[Supplied information — start]
-- ==== Sys2Proof/Decode.lean ====
section
/-! DEFINITION. The table's words. spec/opcode_table.json gives no row any bits: the part decodes no
instruction word, so no word spells a command (assumption 2). The bytes the part does read, select
windows and link frames, are read in Machine/Port.lean and Machine/LinkFormat.lean. -/

/-- The command a word spells by the table's bits: none, for the table gives no row bits. -/
def Sys2Proof.decodeTableWord (_nbits _w : Nat) : Option Sys2Proof.Instr := none
end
[Supplied information — finish]
## Task item
Gather and copy every line of the data in which the string "command" is found.

## Reply to the task
instruction word, so no word spells a command (assumption 2). The bytes the part does read, select
/-- The command a word spells by the table's bits: none, for the table gives no row bits. -/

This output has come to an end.